_Your instructions_: Your reply should be an exact copy of the lines from the one that holds "4095) = 3 := by" to the end of the data below.

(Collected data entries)
theorem test_premises_BringUpInstars_digest (b : Bool) : zbDigestOk (bundle13 b) = true := by
  have h1 : zbWord (bundle13 b) 16 2 = 10 := zbWord_head b 16 2 (by decide)
  have h2 : zbWord (bundle13 b) 18 2 = 3 := zbWord_head b 18 2 (by decide)
  have hb : ((bundle13 b).bytes.take 40960).drop 4096 = zbBody := by
    have e : (bundle13 b).bytes = (zbChunk0 ++ zbBody) ++ zbSigSec := (List.append_assoc _ _ _).symm
    rw [e, List.take_left' (by rw [List.length_append, length_zbChunk0, length_zbBody]), List.drop_left' length_zbChunk0]
  have he : (bundle13 b).bytes.drop 53248 = [] := List.drop_of_length_le (Nat.le_of_eq (by
    rw [bundle13, List.length_append, List.length_append, length_zbChunk0, length_zbBody, length_zbSigSec]))
  have hc : zbCovered (bundle13 b) = zbBody := by
    simp only [zbCovered, h1, h2]
    rw [hb, he, List.append_nil]
  have hd : ((bundle13 b).bytes.drop 32).take 48 = digest zbBody := by
    have e : (bundle13 b).bytes = zbHead ++ (digest zbBody ++ (List.replicate 4016 0 ++ (zbBody ++ zbSigSec))) := by
      simp only [bundle13, zbChunk0, List.append_assoc]
    rw [e, List.drop_left' (show zbHead.length = 32 from rfl), List.take_left' (length_digest _)]
  exact decide_eq_true (by rw [zbWord, hd, hc, digest])

theorem test_premises_BringUpInstars_signature (b : Bool) :
    zbSigFormed (bundle13 b) = true ∧ zbSvn (bundle13 b) = 0 ∧ zbSigner (bundle13 b) = 1 ∧ zbOpSig (bundle13 b) = false ∧ (bundle13 false).sigOk = false := by
  have hd : (zbSigSec.drop 16).take 48 = digest zbChunk0 := by
    rw [zbSigSec, List.drop_left' (show zbSigHead.length = 16 from rfl), List.take_left' (length_digest _)]
  have hz : zbSigSec.drop 9510 = List.replicate 2778 0 := by
    have e : zbSigSec = (zbSigHead ++ (digest zbChunk0 ++ List.replicate 9446 0)) ++ List.replicate 2778 0 := by
      simp only [zbSigSec, List.append_assoc, List.replicate_append_replicate]
    rw [e, List.drop_left' (by simp only [digest, List.length_append, length_bytesLE, List.length_replicate]; rfl)]
  have ha : (List.replicate 2778 (0 : Byte)).all (· == 0) = true := List.all_eq_true.mpr fun x hx => by rw [List.eq_of_mem_replicate hx]; rfl
  have hw : zbSigWord (bundle13 b) 16 48 = ofLE (bytesLE 48 (Config.sha384 zbChunk0).toNat) := by rw [zbSigWord, bundle13_sig, hd, digest]
  refine ⟨?_, zbSigWord_head b 6 2 (by decide), zbSigWord_head b 8 1 (by decide), ?_, rfl⟩
  · simp only [zbSigFormed, zbSigner, bundle13_take, hw, decide_true, Bool.and_true]
    simp (disch := decide) only [bundle13_sig, length_zbSigSec, hz, ha, zbSigWord_head b]
    decide +kernel
  · rw [zbOpSig, zbSigWord_head b 9 1 (by decide)]
    decide

theorem test_premises_BringUpInstars_load :
    (fetches true).booting 5 = true ∧ (fetches true).hub.boot.miss = [] ∧ (fetches true).fwPlaceOk = true ∧ ((fetches true).fn 0).busMaster = true
    ∧ ((fetches false).fn 0).busMaster = false ∧ ((fetches true).hwr bootFwLen 0).fwPlaceOk = false ∧ (fetches true).hrd bootFwLen / 4096 = 13
    ∧ (fetches true).policyOk ((fetches true).hrd polMinSvnBundle) 0 1 false = true
    ∧ (fetches true).policyOk 1 0 1 false = false
    ∧ (boots 5 { miss := [(4919, 0)], round := 8 }).loading = true ∧ (boots 5 { miss := [(4919, 0)], round := 9 }).loading = true
    ∧ (4919, 0) ∈ (boots 5 { miss := [(4919, 0)], round := 9 }).hub.boot.miss ∧ (Receiver.stack 23).key = 4919
    ∧ (boots 6 {}).booting 6 = true ∧ (boots 6 { kat := [(4919, 1)] }).hub.boot.kat.get 0 4919 ≠ 0 ∧ (boots 6 {}).hub.boot.kat.get 0 4919 = 0
    ∧ ((boots 6 {}).updHub (fun h => { h with region := [(281, 3)] })).receivers.contains 4919 = true := by decide +kernel

/-- Instar 7 with one die mapped, its site powered. -/
def settles : State := (boots 7 {}).updHub (fun h => { h with region := [(276, 3)], anat := { h.anat with smap := [(230, { psite := 276, valid := true })], site := [(276, { role := 1, lslot := 0, ldie := 230 })] } })

/-- What instar 7 has settled, recorded and measured. -/
def settled (s : State) : State := (s.settle.1.passThree.1.settleRecords (s.settle.2 ++ s.settle.1.passThree.2) s.settle.2).measureBoot

theorem test_premises_BringUpInstars_reconcile :
    settles.booting 7 = true ∧ (boots 7 {}).settle.1.passThree.1.someDie = false ∧ settles.settle.1.passThree.1.someDie = true ∧ settles.settle.2 = []
    ∧ (settled settles).measureOk = true ∧ (settled (settles.hwr polMinSvnHub 1)).measureOk = false
    ∧ Table.wf [] settles.hub.rot.meas = true ∧ (boots 1 {}).hub.fuseOpen.contains 287 = false := by decide +kernel

/-! ### Port dies: keys, connections, work requests -/

/-- Port die 3 (west, Ethernet) with `c` at the head of partition 3's command queue. -/
def portCmd (c : BitVec 512) : State := (withPart {} up).updBlk 3 3 (fun b => { b with cmdq := [c] })

/-- TK_BIND of key 4,095 to 64 bytes of the last tile through window 63; TK_UNBIND of that key. -/
def bindCmd : BitVec 512 := BitVec.ofNat 512 (1 + 4095 * 2 ^ 96 + 0x1DFE0000000000 * 2 ^ 108 + 1 * 2 ^ 164 + 3 * 2 ^ 195 + (63 * 256 + 1) * 2 ^ 211)
def unbindCmd : BitVec 512 := BitVec.ofNat 512 (2 + 4095 * 2 ^ 96)

/-- Key 4,095 owned by partition 3, bound or not, and window 63 of the last tile open for it. -/
def keyed (bound : Nat) (c : BitVec 512) : State :=
  (((portCmd c).wr tkPlace (tkOwner 4095) 3).wr tkPlace (tkBound 4095) bound).updTile 3839 (fun x => { x with
    w := { x.w with win := [(63, { gen := 1, st := .open, rights := 3, skind := 2, srcval := 4095, limit64 := 1 })] } })

theorem test_premises_KeyAndConnectionCommands_keys :
    Canon (keyed 0 bindCmd) ∧ (keyed 0 bindCmd).isEth 3 = true ∧ ((keyed 0 bindCmd).blk 3 3).unbinding = none ∧ ((keyed 0 bindCmd).blk 3 3).cmdq = bindCmd :: []
    ∧ 5 < fld (BitVec.ofNat 512 6) 7 0 ∧ fld (BitVec.ofNat 512 0) 7 0 = 0 ∧ (∀ o ∈ [1, 2, 3, 4, 5], fld (BitVec.ofNat 512 (o + 2 ^ 15)) 7 0 = o ∧ pcReserved (BitVec.ofNat 512 (o + 2 ^ 15)) = false)
    ∧ pcReserved bindCmd = true ∧ fld bindCmd 7 0 = 1 ∧ fld bindCmd 163 108 % 64 = 0 ∧ fld bindCmd 194 164 ≠ 0 ∧ (portCmd bindCmd).rd tkPlace (tkOwner (fld bindCmd 107 96)) ≠ 3
    ∧ (keyed 1 bindCmd).rd tkPlace (tkOwner (fld bindCmd 107 96)) = 3 ∧ (keyed 1 bindCmd).rd tkPlace (tkBound (fld bindCmd 107 96)) = 1
    ∧ (keyed 0 bindCmd).rd tkPlace (tkBound (fld bindCmd 107 96)) = 0
    ∧ decodePga (BitVec.ofNat 56 (fld bindCmd 163 108)) (64 * fld bindCmd 194 164) ((keyed 0 bindCmd).partStacks 3).length = some (.direct (.tile 3839) 0) ∧ segReg (.tile 3839) = false
    ∧ (keyed 0 bindCmd).bindWindow 3 (.tile 3839) (BitVec.ofNat 16 (fld bindCmd 226 211)) (fld bindCmd 107 96) 0 (64 * fld bindCmd 194 164) (fld bindCmd 197 195) = true
    ∧ (portCmd bindCmd).bindWindow 3 (.tile 3839) (BitVec.ofNat 16 (fld bindCmd 226 211)) (fld bindCmd 107 96) 0 (64 * fld bindCmd 194 164) (fld bindCmd 197 195) = false := by decide +kernel

/-- CONN_OPEN of index 4,095 on port 7, RoCEv2 with an MTU of 4,096 bytes or UET; a close and a query of it. -/
def openCmd (uet : Nat) : BitVec 512 := BitVec.ofNat 512 (3 + 4095 * 2 ^ 96 + uet * 2 ^ 108 + 128 * 2 ^ 109 + 2 * 2 ^ 408)
def connCmd (o : Nat) : BitVec 512 := BitVec.ofNat 512 (o + 4095 * 2 ^ 96)

/-- Quad 3 of port die 3 in mode 8, so that port 7 is configured. -/
def quad8 (s : State) : State := (s.wr 268 (qmode 3) 8).applyMode 3 3

theorem test_premises_KeyAndConnectionCommands_connections :
    pcReserved unbindCmd = true ∧ fld unbindCmd 7 0 = 2 ∧ (keyed 1 unbindCmd).rd tkPlace (tkOwner (fld unbindCmd 107 96)) = 3 ∧ (keyed 1 unbindCmd).keyLive (fld unbindCmd 107 96) 3 = true
    ∧ (((keyed 1 0).updBlk 3 3 (fun b => { b with unbinding := some unbindCmd })).blk 3 3).unbinding = some unbindCmd ∧ (keyed 1 0).rd tkPlace (tkInfl (fld unbindCmd 107 96)) = 0
    ∧ (∀ u ∈ [0, 1], pcReserved (openCmd u) = true ∧ fld (openCmd u) 7 0 = 3 ∧ fld (openCmd u) 409 408 = 2
        ∧ bitsOf (BitVec.ofNat 8 (fld (openCmd u) 116 109)) 8 = [7] ∧ (quad8 (portCmd (openCmd u))).portOn 3 7 = true ∧ (portCmd (openCmd u)).rd 268 (cnState (fld (openCmd u) 107 96)) = 0)
    ∧ bit (openCmd 1) 108 = true ∧ bit (openCmd 0) 108 = false ∧ ((portCmd 0).wr 268 (cnState 4095) 2).rd 268 (cnState (fld (openCmd 0) 107 96)) ≠ 0
    ∧ ((portCmd 0).conn 3 4095).nonces.contains (BitVec.ofNat 64 (fld (openCmd 0) 255 192)) = false
    ∧ (((portCmd 0).updConn 3 4095 (fun y => { y with nonces := [0] })).conn 3 4095).nonces.contains (BitVec.ofNat 64 (fld (openCmd 0) 255 192)) = true
    ∧ (∀ o ∈ [4, 5], pcReserved (connCmd o) = true ∧ fld (connCmd o) 7 0 = o) ∧ (portCmd 0).rd 268 (cnPart 4095) ≠ 3 ∧ ((portCmd 0).wr 268 (cnPart 4095) 3).rd 268 (cnPart 4095) = 3 := by
  decide +kernel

_Exercise result_:
    ∧ (∀ o ∈ [4, 5], pcReserved (connCmd o) = true ∧ fld (connCmd o) 7 0 = o) ∧ (portCmd 0).rd 268 (cnPart 4095) ≠ 3 ∧ ((portCmd 0).wr 268 (cnPart 4095) 3).rd 268 (cnPart 4095) = 3 := by
  decide +kernel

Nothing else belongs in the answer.